The required answer is a copy of each line in the entries below that includes "debugged".

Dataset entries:
————————

/-- The registers after a resumption with grant `g`; `k` numbers the free values. Log entry 5: DESIGN CHOICE. -/
def Hart.regrant (h : Hart) (g k : Nat) : Hart :=
  let old := h.place.grant
  if g = old then h
  else
    let w := h.csr.vtype.fmt.width
    let v := Vector.ofFn (fun r : Fin 64 => regroup old g h.csr.vl w h.csr.vtype.size (fun i => h.regs.v[vnum i])
      (fun i => Config.freeVReg (k + i)) r.val)
    let m := Vector.ofFn (fun r : Fin 8 =>
      setField (Config.freeKReg (k + r.val)) 0 h.csr.vl (natField h.regs.k[r].toNat 0 h.csr.vl))
    { h with place := { h.place with grant := g }
             regs := { h.regs with v := v, k := m, sc := h.regs.sc.map (rescale old g) } }

/-- A hart comes back (R334, R335): its wait starts again, a debug stop persists, START is set.
Log entry 22: DEDUCED. -/
def Hart.comeBack (h : Hart) (g k : Nat) : Hart :=
  (h.regrant g k).modCtl (fun c => { c with
    pend := c.pend ||| 0b10000
    phase := match c.phase with
      | .preempted (some d) => .debug d
      | _ => .running })

/-- The free values that a hart's resumption uses. -/
def freePerHart : Nat := 64

/-- A hart that goes on takes a new progress pin if the element at its ustart has not performed (R42).
Log entry 29: DEDUCED. -/
def State.retakePin (s : State) (d : Dest) : State :=
  match s.hartAt d with
  | some h => match h.ctl.pinAt with
    | some a => s.takePin h a
    | none => s
  | none => s

/-- The hart is stopped in debug. -/
def Hart.debugged (h : Hart) : Bool :=
  match h.ctl.phase with
  | .debug _ => true
  | .preempted (some _) => true
  | _ => false

/-- The crew is resumed with a grant; a hart whose element at ustart has not performed takes a new pin (R42), unless it stays stopped in
debug. -/
def State.resume (s : State) (c : CrewRec) (g : Nat) : State :=
  let hs := s.crewHarts c.launch c.crew
  let s := (indexed hs).foldl (fun s (i, h) =>
    s.modAt h.dest (fun h => h.comeBack g (s.fresh + freePerHart * i))) s
  let s := { s with fresh := s.fresh + freePerHart * hs.length }
  let s := (hs.filter (fun h => !h.debugged)).foldl (fun s h => s.retakePin h.dest) s
  s.modCrew c.launch c.crew (fun x => { x with pre := false, yielded := none, owed := hs.map (fun h => h.place.loc) })

/-- A ready record that goes before the crew: one of higher PRIO, or the one it yielded to, that fits now (R157). -/
def State.yieldsTo (s : State) (c : CrewRec) (l : Launch) : Bool :=
  (s.crewPrio c < l.prio || c.yielded == some l.step) && (s.placeStep l).isSome

/-- The grant with which a pre-empted crew can be resumed now. Log entry 22: DEDUCED. -/
def State.resumable (s : State) (c : CrewRec) : Option Nat :=
  match s.launch? c.launch with
  | none => none
  | some l => if !c.pre || (s.candidates l.fn).any (s.yieldsTo c) then none else s.resumeGrant l (s.crewHarts c.launch c.crew)

/-- RESUMPTION: a pre-empted crew comes back on its own cores and hart numbers. -/
def execResumption (launch crew : Nat) (s : State) : Out :=
  match s.crew? launch crew with
  | none => .refused (.cannotOccur "RESUMPTION")
  | some c =>
    match s.resumable c with
    | some g => .next (s.resume c g)
    | none => .refused (.cannotOccur "RESUMPTION")

/-! ## Budgets (R163) -/

/-- The budget of a crew: BUDGET, or the function's present default, which replaces 0. Log entry 21: DEDUCED. -/
def State.budgetOf (s : State) (l : Launch) : Nat :=
  if l.budgetWord = 0 then (s.fn l.fn).budget.toNat else l.budgetWord.toNat

/-- The crew's lowest-ranked hart that has not retired. -/
def State.lowestRank (s : State) (launch crew : Nat) : Option Hart :=
  match s.crewHarts launch crew with
  | [] => none
  | h :: r => some (r.foldl (fun m x => if x.place.rank.ult m.place.rank then x else m) h)

/-- The crew's counter has exceeded its budget. -/
def State.overBudget (s : State) (c : CrewRec) : Bool :=
  match s.launch? c.launch with
  | some l => s.budgetOf l < c.budget
  | none => false

/-- BUDGET_EXPIRY: HANG is raised in the crew's lowest-ranked hart (R163, R194). -/
def execBudgetExpiry (launch crew : Nat) (s : State) : Out :=
  match s.crew? launch crew, s.lowestRank launch crew with
  | some c, some h =>
    if s.overBudget c then
      .next (s.resetPartition h.place.fn .hang (BitVec.ofNat 64 crew) h.place.loc h.ctl.pc)
    else .refused (.cannotOccur "BUDGET_EXPIRY")
  | _, _ => .refused (.cannotOccur "BUDGET_EXPIRY")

————————

- Reply to the task -
def Hart.debugged (h : Hart) : Bool :=
  let s := (hs.filter (fun h => !h.debugged)).foldl (fun s h => s.retakePin h.dest) s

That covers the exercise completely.